The first lords of Romainville appeared in the 13th century. In fact, the seigniory was only really established with the arrival of Nicolas Le Quelen. In 1630, he had a castle built behind the church, in the heart of the village, surrounded by a large park. Today, nothing remains of the castle of Romainville.
The style of the castle of Romainville is between the Renaissance and the classicism of the eighteenth century, in a trend called the French architecture more commonly called the Louis XIII style. The residence is composed of a central building where the facade presents the regularity required by this style (location of the windows, symmetry of the front body, sobriety of the decorations). Flanked by two pavilions, the Château de Romainville remains faithful to the tradition of French construction with its high roof, its dormers, its chimney stacks, and its forecourt emphasizing the interior distribution of the building. When thirty years later, in 1666, the seigneury became a barony, the de Baud family took possession of the castle and welcomed many personalities linked to the court.
In 1723, Henri-François de Ségur (1689-1751), acquired the castle and became Baron de Romainville. A few years later, he gave it to his son Philippe-Henri (1724-1801), to settle in his new acquisition, the castle of Maison-Blanche in Gagny. Philippe-Henri de Ségur was appointed Minister of War in 1780 and Marshal of France in 1783. He lived in Romainville with his family until the French Revolution. In the castle of Romainville, the de Ségur family liked to receive artists. Among them, Elisabeth Vigée-Lebrun (1755-1842) decorated one of the bedroom doors with a trompe l'oeil painting of an embracing couple. Other decorations in the building were done by Hubert Robert (1733-1808), an artist famous for his archaeological landscapes which he often exhibited at the annual Salons. In one of the reception rooms of one of the pavilions there is a magnificent parquet floor in marquetry. Made with a mixture of various types of wood, in keeping with the refined taste of the time, it features various ornamental forms such as rosettes.
Sold as a national property at the time of the French Revolution, the castle of Romainville knows then the beginning of its decline. The last person to have lived there was the Duke of Noailles (1757-1845) who moved there in 1823. He called upon the architect Mandar (1757-1845), the first designer of the Champ de Mars, to revise the plans of the property, create a garden and carry out a new decoration. From 1839 onwards, the vicissitudes of the castle's existence began. At first, the central part of the building was transformed into a plaster quarry. It was not really exploited until 1848. The park, abandoned, is gradually occupied by farmers who install gardens while the lower part is developed into a brick factory.
For many years, all that remained was a corner pavilion in a very poor state of repair and distorted by a brick construction. The plasterwork was crumbling and the roof slates were blowing away in the slightest wind. However, it was still possible to see in the interior decoration some paper-tentures imitating Aubusson tapestries. On the first floor, one of the salons was decorated with large panels inspired by village scenes by Teniers, a 17th century Flemish painter. These representations are typical of the wallpapers created in the Faubourg Saint-Antoine in Paris in the 1880s. This suggests that the château de Romainville pavilion was occupied and maintained at least until the end of the 19th century.

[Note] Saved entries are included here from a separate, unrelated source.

-- ==== Sys2Proof/Machine/PinMux.lean ====
section
/-! DEFINITION. The pin multiplexer's transactions (41_pin_mux.md R110, R111). -/

namespace Sys2Proof.Machine

/-- `WR PINCFG[n], v` (R110): F4, F5, F7 in that order, else the five fields are stored. There is no lock (R119). -/
def execWrPincfg (n : Nat) (v : Word) (s : State) : Result :=
  requirePin (.wrPincfg n v) n s <|
  demand (pinOfData v) (.reserved (encode (.wrPincfg n v))) fun c =>
  .next (s.setPin n c)

/-- `RD PINCFG[n] -> r` (R111). -/
def execRdPincfg (n : Nat) (s : State) : Result :=
  requirePin (.rdPincfg n) n s <|
  answer (pinData (s.pin n)) s

end Sys2Proof.Machine
end

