-- ==== Sys2Proof/Machine/Program.lean ====
section
/-! DEFINITION. Programs for PWMT (30_encoding.md R80): expressions, lines, the transaction word a line issues, the name a
read binds, and the runs of a program, in which TICKs fall between its lines (20_memory.md R58) and a wait is a lower bound
on them (70_reset_and_hazards.md R252). The bus master that issues the lines is outside PWMT; what its transactions do is
`step`. The characters of the syntax are not modelled (log 20). -/

namespace Sys2Proof.Machine

/-! ### Expressions -/

/-- `<value>`, `<k>` and `<n>` of R80. -/
inductive Expr where
  /-- A decimal or hexadecimal number. -/
  | num (n : Nat)
  /-- A named parameter, or the name a read bound. -/
  | name (x : String)
  /-- `a | b`. -/
  | or (a b : Expr)
  /-- `a & b`. -/
  | and (a b : Expr)
  /-- `a << b`. -/
  | shl (a b : Expr)
  /-- `a + b`. -/
  | add (a b : Expr)
  /-- `a - b`. -/
  | sub (a b : Expr)
  /-- `a * b`. -/
  | mul (a b : Expr)
  deriving DecidableEq, Repr

/-- What each name stands for. -/
abbrev Env := String → Int

/-- The names before any read: the parameters of 00_scope.md R7; every other name is a free value (log 20). -/
def Env.params : Env := fun x =>
  if x = "F_TIM" then ((Config.fTim : Nat) : Int)
  else if x = "PSC_WIDTH" then 16
  else if x = "CNT_WIDTH" then 32
  else if x = "NPINS" then (Config.npins : Int)
  else if x = "TIM_PIN" then (Config.timPin.val : Int)
  else if x = "TIM_AF" then (Config.timAf.toNat : Int)
  else if x = "PWMT_BASE" then (Config.pwmtBase : Int)
  else if x = "MIN_TICK" then (Config.minTick : Int)
  else if x = "MAX_TICK" then (Config.maxTick : Int)
  else Config.freeName x

/-- The environment with a name bound. -/
def Env.bind (e : Env) (x : String) (v : Int) : Env := fun y => if y = x then v else e y

/-- A bit operator: that of the numbers where both operands are numbers from 0 up, a free value else (log 20). -/
def bitOp (f : Nat → Nat → Nat) (free : Int → Int → Int) (a b : Int) : Int :=
  if 0 ≤ a ∧ 0 ≤ b then (f a.toNat b.toNat : Int) else free a b

/-- The value of an expression: exact integer arithmetic (00_scope.md R11; log 20). -/
def Expr.value (e : Env) : Expr → Int
  | .num n => (n : Int)
  | .name x => e x
  | .or a b => bitOp (· ||| ·) Config.freeOr (a.value e) (b.value e)
  | .and a b => bitOp (· &&& ·) Config.freeAnd (a.value e) (b.value e)
  | .shl a b => bitOp (· <<< ·) Config.freeShl (a.value e) (b.value e)
  | .add a b => a.value e + b.value e
  | .sub a b => a.value e - b.value e
  | .mul a b => a.value e * b.value e

/-- `DATA = <value>` (R80): the value as a 32-bit unsigned number (R71), a free value where it is none (log 20). -/
def dataOf (x : Int) : Word := if 0 ≤ x ∧ x < 2 ^ 32 then BitVec.ofNat 32 x.toNat else Config.freeData x

/-- The pin index of `PINCFG[<n>]`: the value; where it is negative, some index outside the bank (log 20). -/
def indexOf (x : Int) : Nat := if 0 ≤ x then x.toNat else Config.npins + Config.freeIndex x

/-! ### Lines -/

/-- `<reg>` of R80. -/
inductive RegName where
  | gate
  | timCtrl
  | timChcfg
  | timPsc
  | timArr
  | timCcr
  | timCnt
  | pincfg (n : Expr)
  deriving DecidableEq, Repr

/-- The register a name of R80 stands for. -/
def RegName.reg (e : Env) : RegName → Reg
  | .gate => .gate
  | .timCtrl => .timCtrl
  | .timChcfg => .timChcfg
  | .timPsc => .timPsc
  | .timArr => .timArr
  | .timCcr => .timCcr
  | .timCnt => .timCnt
  | .pincfg n => .pincfg (indexOf (n.value e))

/-- A line of a program (R80). -/
inductive Line where
  /-- `WR <reg>, <value>`. -/
  | wr (r : RegName) (v : Expr)
  /-- `RD <reg> -> <name>`. -/
  | rd (r : RegName) (x : String)
  /-- `WAIT >= <k>`. -/
  | wait (k : Expr)
  deriving DecidableEq, Repr

/-- The transaction a line issues: one for a `WR` or `RD` line, none for a wait (R80). -/
def Line.instr (e : Env) : Line → Option Instr
  | .wr r v => some ((r.reg e).write (dataOf (v.value e)))
  | .rd r _ => some (r.reg e).read
  | .wait _ => none

/-- The names after a line that left the state `t`: a read binds its name to the value it returned (R80). -/
def Line.bind (t : State) (e : Env) : Line → Env
  | .wr _ _ => e
  | .rd _ x =>
    match t.readData with
    | some d => e.bind x d.toNat
    | none => e
  | .wait _ => e

/-- `Runs e owed ls s o`: from the state `s`, whose inputs are what reaches the port and the clock, the lines `ls` with the
names `e` run to their end and the outcome is `o`, where `owed` TICKs are still to pass before the next line. The lines are
issued in order, any number of TICKs falls before each and at least `k` after a `WAIT >= k`, and a fault ends the run (R80;
20_memory.md R58; 70_reset_and_hazards.md R252; 60_exceptions.md R214). DESIGN CHOICE (log 21): no reset falls among the
lines. 20_memory.md R57 and 70_reset_and_hazards.md R230 let one fall anywhere, but no rule says what the program does after
it; `step` itself takes a reset wherever it falls. -/
inductive Runs : Env → Nat → List Line → State → Result → Prop where
  /-- No line is left and no wait. -/
  | done {e : Env} {s : State} : Runs e 0 [] s (.next s)
  /-- A TICK falls before the next line, or in a wait. -/
  | clock {e : Env} {owed : Nat} {ls : List Line} {s t : State} {rest : List Input} {o : Result}
      (more : 0 < owed ∨ ls ≠ []) (hi : s.inputs = .tick :: rest) (hs : step s = .next t)
      (h : Runs e (owed - 1) ls t o) : Runs e owed ls s o
  /-- A wait begins. -/
  | wait {e : Env} {k : Expr} {ls : List Line} {s : State} {o : Result}
      (h : Runs e (k.value e).toNat ls s o) : Runs e 0 (.wait k :: ls) s o
  /-- A line's transaction completes. -/
  | op {e : Env} {l : Line} {i : Instr} {ls : List Line} {s t : State} {rest : List Input} {o : Result}
      (hl : l.instr e = some i) (hi : s.inputs = .txn (encode i) :: rest) (hs : step s = .next t)
      (h : Runs (l.bind t e) 0 ls t o) : Runs e 0 (l :: ls) s o
  /-- A line's transaction faults, and the run is over. -/
  | fault {e : Env} {l : Line} {i : Instr} {ls : List Line} {s : State} {rest : List Input} {f : Fault}
      (hl : l.instr e = some i) (hi : s.inputs = .txn (encode i) :: rest) (hs : step s = .fault f) :
      Runs e 0 (l :: ls) s (.fault f)

end Sys2Proof.Machine
end

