/-! ### setCcrPre -/

@[simp] theorem State.setCcrPre_timClkEn (s : State) (v : Word) : (s.setCcrPre v).timClkEn = s.timClkEn := rfl
@[simp] theorem State.setCcrPre_gpioClkEn (s : State) (v : Word) : (s.setCcrPre v).gpioClkEn = s.gpioClkEn := rfl
@[simp] theorem State.setCcrPre_cen (s : State) (v : Word) : (s.setCcrPre v).cen = s.cen := rfl
@[simp] theorem State.setCcrPre_chen (s : State) (v : Word) : (s.setCcrPre v).chen = s.chen := rfl
@[simp] theorem State.setCcrPre_ocMode (s : State) (v : Word) : (s.setCcrPre v).ocMode = s.ocMode := rfl
@[simp] theorem State.setCcrPre_fastEn (s : State) (v : Word) : (s.setCcrPre v).fastEn = s.fastEn := rfl
@[simp] theorem State.setCcrPre_psc (s : State) (v : Word) : (s.setCcrPre v).psc = s.psc := rfl
@[simp] theorem State.setCcrPre_arr (s : State) (v : Word) : (s.setCcrPre v).arr = s.arr := rfl
@[simp] theorem State.setCcrPre_ccrPre (s : State) (v : Word) : (s.setCcrPre v).ccrPre = some v := rfl
@[simp] theorem State.setCcrPre_ccrAct (s : State) (v : Word) : (s.setCcrPre v).ccrAct = s.ccrAct := rfl
@[simp] theorem State.setCcrPre_cnt (s : State) (v : Word) : (s.setCcrPre v).cnt = s.cnt := rfl
@[simp] theorem State.setCcrPre_pcnt (s : State) (v : Word) : (s.setCcrPre v).pcnt = s.pcnt := rfl
@[simp] theorem State.setCcrPre_pins (s : State) (v : Word) : (s.setCcrPre v).pins = s.pins := rfl
@[simp] theorem State.setCcrPre_faultRecord (s : State) (v : Word) : (s.setCcrPre v).faultRecord = s.faultRecord := rfl
@[simp] theorem State.setCcrPre_inputs (s : State) (v : Word) : (s.setCcrPre v).inputs = s.inputs := rfl
@[simp] theorem State.setCcrPre_readData (s : State) (v : Word) : (s.setCcrPre v).readData = s.readData := rfl
@[simp] theorem State.setCcrPre_steps (s : State) (v : Word) : (s.setCcrPre v).steps = s.steps := rfl
@[simp] theorem State.setCcrPre_pin (s : State) (v : Word) (j : Nat) : (s.setCcrPre v).pin j = s.pin j := rfl

/-! ### setCcrAct -/

@[simp] theorem State.setCcrAct_timClkEn (s : State) (v : Word) : (s.setCcrAct v).timClkEn = s.timClkEn := rfl
@[simp] theorem State.setCcrAct_gpioClkEn (s : State) (v : Word) : (s.setCcrAct v).gpioClkEn = s.gpioClkEn := rfl
@[simp] theorem State.setCcrAct_cen (s : State) (v : Word) : (s.setCcrAct v).cen = s.cen := rfl
@[simp] theorem State.setCcrAct_chen (s : State) (v : Word) : (s.setCcrAct v).chen = s.chen := rfl
@[simp] theorem State.setCcrAct_ocMode (s : State) (v : Word) : (s.setCcrAct v).ocMode = s.ocMode := rfl
@[simp] theorem State.setCcrAct_fastEn (s : State) (v : Word) : (s.setCcrAct v).fastEn = s.fastEn := rfl
@[simp] theorem State.setCcrAct_psc (s : State) (v : Word) : (s.setCcrAct v).psc = s.psc := rfl
@[simp] theorem State.setCcrAct_arr (s : State) (v : Word) : (s.setCcrAct v).arr = s.arr := rfl
@[simp] theorem State.setCcrAct_ccrPre (s : State) (v : Word) : (s.setCcrAct v).ccrPre = s.ccrPre := rfl
@[simp] theorem State.setCcrAct_ccrAct (s : State) (v : Word) : (s.setCcrAct v).ccrAct = some v := rfl
@[simp] theorem State.setCcrAct_cnt (s : State) (v : Word) : (s.setCcrAct v).cnt = s.cnt := rfl
@[simp] theorem State.setCcrAct_pcnt (s : State) (v : Word) : (s.setCcrAct v).pcnt = s.pcnt := rfl
@[simp] theorem State.setCcrAct_pins (s : State) (v : Word) : (s.setCcrAct v).pins = s.pins := rfl
@[simp] theorem State.setCcrAct_faultRecord (s : State) (v : Word) : (s.setCcrAct v).faultRecord = s.faultRecord := rfl
@[simp] theorem State.setCcrAct_inputs (s : State) (v : Word) : (s.setCcrAct v).inputs = s.inputs := rfl
@[simp] theorem State.setCcrAct_readData (s : State) (v : Word) : (s.setCcrAct v).readData = s.readData := rfl
@[simp] theorem State.setCcrAct_steps (s : State) (v : Word) : (s.setCcrAct v).steps = s.steps := rfl
@[simp] theorem State.setCcrAct_pin (s : State) (v : Word) (j : Nat) : (s.setCcrAct v).pin j = s.pin j := rfl

/-! ### loadCcr -/

@[simp] theorem State.loadCcr_timClkEn (s : State) : (s.loadCcr).timClkEn = s.timClkEn := rfl
@[simp] theorem State.loadCcr_gpioClkEn (s : State) : (s.loadCcr).gpioClkEn = s.gpioClkEn := rfl
@[simp] theorem State.loadCcr_cen (s : State) : (s.loadCcr).cen = s.cen := rfl
@[simp] theorem State.loadCcr_chen (s : State) : (s.loadCcr).chen = s.chen := rfl
@[simp] theorem State.loadCcr_ocMode (s : State) : (s.loadCcr).ocMode = s.ocMode := rfl
@[simp] theorem State.loadCcr_fastEn (s : State) : (s.loadCcr).fastEn = s.fastEn := rfl
@[simp] theorem State.loadCcr_psc (s : State) : (s.loadCcr).psc = s.psc := rfl
@[simp] theorem State.loadCcr_arr (s : State) : (s.loadCcr).arr = s.arr := rfl
@[simp] theorem State.loadCcr_ccrPre (s : State) : (s.loadCcr).ccrPre = s.ccrPre := rfl
@[simp] theorem State.loadCcr_ccrAct (s : State) : (s.loadCcr).ccrAct = s.ccrPre := rfl
@[simp] theorem State.loadCcr_cnt (s : State) : (s.loadCcr).cnt = s.cnt := rfl
@[simp] theorem State.loadCcr_pcnt (s : State) : (s.loadCcr).pcnt = s.pcnt := rfl
@[simp] theorem State.loadCcr_pins (s : State) : (s.loadCcr).pins = s.pins := rfl
@[simp] theorem State.loadCcr_faultRecord (s : State) : (s.loadCcr).faultRecord = s.faultRecord := rfl
@[simp] theorem State.loadCcr_inputs (s : State) : (s.loadCcr).inputs = s.inputs := rfl
@[simp] theorem State.loadCcr_readData (s : State) : (s.loadCcr).readData = s.readData := rfl
@[simp] theorem State.loadCcr_steps (s : State) : (s.loadCcr).steps = s.steps := rfl
@[simp] theorem State.loadCcr_pin (s : State) (j : Nat) : (s.loadCcr).pin j = s.pin j := rfl

/-! ### setPcnt -/

@[simp] theorem State.setPcnt_timClkEn (s : State) (v : Half) : (s.setPcnt v).timClkEn = s.timClkEn := rfl
@[simp] theorem State.setPcnt_gpioClkEn (s : State) (v : Half) : (s.setPcnt v).gpioClkEn = s.gpioClkEn := rfl
@[simp] theorem State.setPcnt_cen (s : State) (v : Half) : (s.setPcnt v).cen = s.cen := rfl
@[simp] theorem State.setPcnt_chen (s : State) (v : Half) : (s.setPcnt v).chen = s.chen := rfl
@[simp] theorem State.setPcnt_ocMode (s : State) (v : Half) : (s.setPcnt v).ocMode = s.ocMode := rfl
@[simp] theorem State.setPcnt_fastEn (s : State) (v : Half) : (s.setPcnt v).fastEn = s.fastEn := rfl
@[simp] theorem State.setPcnt_psc (s : State) (v : Half) : (s.setPcnt v).psc = s.psc := rfl
@[simp] theorem State.setPcnt_arr (s : State) (v : Half) : (s.setPcnt v).arr = s.arr := rfl
@[simp] theorem State.setPcnt_ccrPre (s : State) (v : Half) : (s.setPcnt v).ccrPre = s.ccrPre := rfl
@[simp] theorem State.setPcnt_ccrAct (s : State) (v : Half) : (s.setPcnt v).ccrAct = s.ccrAct := rfl
@[simp] theorem State.setPcnt_cnt (s : State) (v : Half) : (s.setPcnt v).cnt = s.cnt := rfl
@[simp] theorem State.setPcnt_pcnt (s : State) (v : Half) : (s.setPcnt v).pcnt = v := rfl
@[simp] theorem State.setPcnt_pins (s : State) (v : Half) : (s.setPcnt v).pins = s.pins := rfl
@[simp] theorem State.setPcnt_faultRecord (s : State) (v : Half) : (s.setPcnt v).faultRecord = s.faultRecord := rfl
@[simp] theorem State.setPcnt_inputs (s : State) (v : Half) : (s.setPcnt v).inputs = s.inputs := rfl
@[simp] theorem State.setPcnt_readData (s : State) (v : Half) : (s.setPcnt v).readData = s.readData := rfl
@[simp] theorem State.setPcnt_steps (s : State) (v : Half) : (s.setPcnt v).steps = s.steps := rfl
@[simp] theorem State.setPcnt_pin (s : State) (v : Half) (j : Nat) : (s.setPcnt v).pin j = s.pin j := rfl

The whole site, has been hardly preserved several years, weakened by the presence of a gypsum quarry that has exploited the basement in great depths. The SCI des Bas-Pays, the current owner, is in charge of its filling.
In 1988, the municipality acquired the remains of the castle and an association was created to preserve one of the most important vestiges of the local heritage.
The Île-de-France region bought the castle site in 1992 with the objective of transforming it into a leisure area. The renovation project was abandoned because the remaining pavilion is very degraded. A fire in 2010 will hasten the fate of the castle. For safety reasons, the ruins were cleared and the remains of the castle were demolished in April 2017. It is planned to open the park of the castle to the public. A square is already open to the public which prefigures the project of leisure island of the Corniche des Forts and its ecological walk which opened in 2021.